Great video. I thought he was going to catch the bird before it hit the ground. I see what you mean about the calling.


----------



## Everydaylimits (Jul 7, 2020)

Wallis said:


> I just picked up a hybrid and second that notion. They do blow different than any other call I’ve ran. They have rang from Cajun squeals to a cutdown bark. I’m the spittiest caller I know and it won’t stick it.
> The web corrections are a lot milder than in person corrections. There have been two times I’ve seen Mondos take a swim after the guys were asked to idle back but kept on with the kazoo sounds. My buddy told the one guy he could fix the call for him only to pull it apart and send the barrel and the reed in different directions in the drink. The other time it was a 70yr old man that sent one for a swim after telling a guy to put his call up.


Are you not able to purchase Lares direct? Seems like you have to go through suppliers for JJ Lares calls.


----------



## Ken Martin (Sep 30, 2003)

Shiawassee_Kid said:


> i've been hunting for 40+ years and i am a decent meat caller...not competition caller. they are different. you don't need to be competition caller to slam birds....you need to be efficient caller.

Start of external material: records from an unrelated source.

@[simp] theorem State.modBoot_dev (s : State) (g : BootSt → BootSt) : (s.modBoot g).dev = s.dev := rfl
@[simp] theorem State.modBoot_auth (s : State) (g : BootSt → BootSt) : (s.modBoot g).auth = s.auth := rfl
@[simp] theorem State.modBoot_frame (s : State) (g : BootSt → BootSt) : (s.modBoot g).frame = s.frame := rfl
@[simp] theorem State.modBoot_fresh (s : State) (g : BootSt → BootSt) : (s.modBoot g).fresh = s.fresh := rfl
@[simp] theorem State.modBoot_locked (s : State) (g : BootSt → BootSt) : (s.modBoot g).locked = s.locked := rfl
@[simp] theorem State.modBoot_regs (s : State) (g : BootSt → BootSt) : (s.modBoot g).regs = s.regs := rfl
@[simp] theorem State.modBoot_seqs (s : State) (g : BootSt → BootSt) : (s.modBoot g).seqs = s.seqs := rfl
@[simp] theorem State.modBoot_log (s : State) (g : BootSt → BootSt) : (s.modBoot g).log = s.log := rfl
@[simp] theorem State.modBoot_rdata (s : State) (g : BootSt → BootSt) : (s.modBoot g).rdata = s.rdata := rfl
@[simp] theorem State.modBoot_time (s : State) (g : BootSt → BootSt) : (s.modBoot g).time = s.time := rfl
@[simp] theorem State.modBoot_table (s : State) (g : BootSt → BootSt) : (s.modBoot g).table = s.table := rfl
@[simp] theorem State.modBoot_fab (s : State) (g : BootSt → BootSt) : (s.modBoot g).fab = s.fab := rfl
@[simp] theorem State.modBoot_quays (s : State) (g : BootSt → BootSt) : (s.modBoot g).quays = s.quays := rfl
@[simp] theorem State.modBoot_lanes (s : State) (g : BootSt → BootSt) : (s.modBoot g).lanes = s.lanes := rfl
@[simp] theorem State.modBoot_tiles (s : State) (g : BootSt → BootSt) : (s.modBoot g).tiles = s.tiles := rfl
@[simp] theorem State.modBoot_exec (s : State) (g : BootSt → BootSt) : (s.modBoot g).exec = s.exec := rfl
@[simp] theorem State.modBoot_sched (s : State) (g : BootSt → BootSt) : (s.modBoot g).sched = s.sched := rfl
@[simp] theorem State.modBoot_tide (s : State) (g : BootSt → BootSt) : (s.modBoot g).tide = s.tide := rfl
@[simp] theorem State.modBoot_pen (s : State) (g : BootSt → BootSt) : (s.modBoot g).pen = s.pen := rfl
@[simp] theorem State.modBoot_mir (s : State) (g : BootSt → BootSt) : (s.modBoot g).mir = s.mir := rfl
@[simp] theorem State.modBoot_boot (s : State) (g : BootSt → BootSt) : (s.modBoot g).boot = g s.boot := rfl
@[simp] theorem State.modBoot_cal (s : State) (g : BootSt → BootSt) : (s.modBoot g).cal = s.cal := rfl
@[simp] theorem State.modBoot_port (s : State) (g : BootSt → BootSt) : (s.modBoot g).port = s.port := rfl
@[simp] theorem State.modBoot_pending (s : State) (g : BootSt → BootSt) : (s.modBoot g).pending = s.pending := rfl
@[simp] theorem State.modBoot_fgi (s : State) (g : BootSt → BootSt) (k : Fld) (j : Nat) : (s.modBoot g).fgi k j = s.fgi k j := rfl

@[simp] theorem State.modCal_dev (s : State) (g : CalSt → CalSt) : (s.modCal g).dev = s.dev := rfl
@[simp] theorem State.modCal_auth (s : State) (g : CalSt → CalSt) : (s.modCal g).auth = s.auth := rfl
@[simp] theorem State.modCal_frame (s : State) (g : CalSt → CalSt) : (s.modCal g).frame = s.frame := rfl
@[simp] theorem State.modCal_fresh (s : State) (g : CalSt → CalSt) : (s.modCal g).fresh = s.fresh := rfl
@[simp] theorem State.modCal_locked (s : State) (g : CalSt → CalSt) : (s.modCal g).locked = s.locked := rfl
@[simp] theorem State.modCal_regs (s : State) (g : CalSt → CalSt) : (s.modCal g).regs = s.regs := rfl
@[simp] theorem State.modCal_seqs (s : State) (g : CalSt → CalSt) : (s.modCal g).seqs = s.seqs := rfl
@[simp] theorem State.modCal_log (s : State) (g : CalSt → CalSt) : (s.modCal g).log = s.log := rfl
@[simp] theorem State.modCal_rdata (s : State) (g : CalSt → CalSt) : (s.modCal g).rdata = s.rdata := rfl
@[simp] theorem State.modCal_time (s : State) (g : CalSt → CalSt) : (s.modCal g).time = s.time := rfl
@[simp] theorem State.modCal_table (s : State) (g : CalSt → CalSt) : (s.modCal g).table = s.table := rfl
@[simp] theorem State.modCal_fab (s : State) (g : CalSt → CalSt) : (s.modCal g).fab = s.fab := rfl
@[simp] theorem State.modCal_quays (s : State) (g : CalSt → CalSt) : (s.modCal g).quays = s.quays := rfl
@[simp] theorem State.modCal_lanes (s : State) (g : CalSt → CalSt) : (s.modCal g).lanes = s.lanes := rfl
@[simp] theorem State.modCal_tiles (s : State) (g : CalSt → CalSt) : (s.modCal g).tiles = s.tiles := rfl
@[simp] theorem State.modCal_exec (s : State) (g : CalSt → CalSt) : (s.modCal g).exec = s.exec := rfl
@[simp] theorem State.modCal_sched (s : State) (g : CalSt → CalSt) : (s.modCal g).sched = s.sched := rfl
@[simp] theorem State.modCal_tide (s : State) (g : CalSt → CalSt) : (s.modCal g).tide = s.tide := rfl
@[simp] theorem State.modCal_pen (s : State) (g : CalSt → CalSt) : (s.modCal g).pen = s.pen := rfl
@[simp] theorem State.modCal_mir (s : State) (g : CalSt → CalSt) : (s.modCal g).mir = s.mir := rfl
@[simp] theorem State.modCal_boot (s : State) (g : CalSt → CalSt) : (s.modCal g).boot = s.boot := rfl
@[simp] theorem State.modCal_cal (s : State) (g : CalSt → CalSt) : (s.modCal g).cal = g s.cal := rfl
@[simp] theorem State.modCal_port (s : State) (g : CalSt → CalSt) : (s.modCal g).port = s.port := rfl
@[simp] theorem State.modCal_pending (s : State) (g : CalSt → CalSt) : (s.modCal g).pending = s.pending := rfl
@[simp] theorem State.modCal_fgi (s : State) (g : CalSt → CalSt) (k : Fld) (j : Nat) : (s.modCal g).fgi k j = s.fgi k j := rfl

Are they different? The completion calling and the meat calling contests I've been to, they sound EXACTLY the same... yet they claim they're totally different.


----------



## craigrh13 (Oct 24, 2011)

Ken Martin said:


> Are they different? The completion calling and the meat calling contests I've been to, they sound EXACTLY the same... yet they claim they're totally different.


Very very different.


----------



## craigrh13 (Oct 24, 2011)

Everydaylimits said:


> Are you not able to purchase Lares direct? Seems like you have to go through suppliers for JJ Lares calls.


Upperduck or Mack’s.


----------



## TheHighLIfe (Sep 5, 2017)

yes, totally different

in judging competitions, I had a checklist of different calls that each competitor had to perform during his timeframe. we had to score each type, then add up the total score

meat calling, as I interpret the kid is talking about, is real duck hunting calling
meaning ditching the competition contest checklist, and giving the sounds that real ducks make, and real ducks want to hear and when they want to hear them - natural

the kid's video is a great example, I would have called the same way at the same time

example - one of the young guys, my son's friend, really good with the call, doesn't change techniques between hunting flooded corn and the marsh. hail call, greeting call, feed call, comeback call.... in the corn with my son and I joining, listening to each other to fill in gaps, like a symphony band, we suck them in for sure. we were drawn dead last last year, took a corn zone with no corn, and brought back the best by far, 19 (yes, we had a 4th) - best other zone had 8.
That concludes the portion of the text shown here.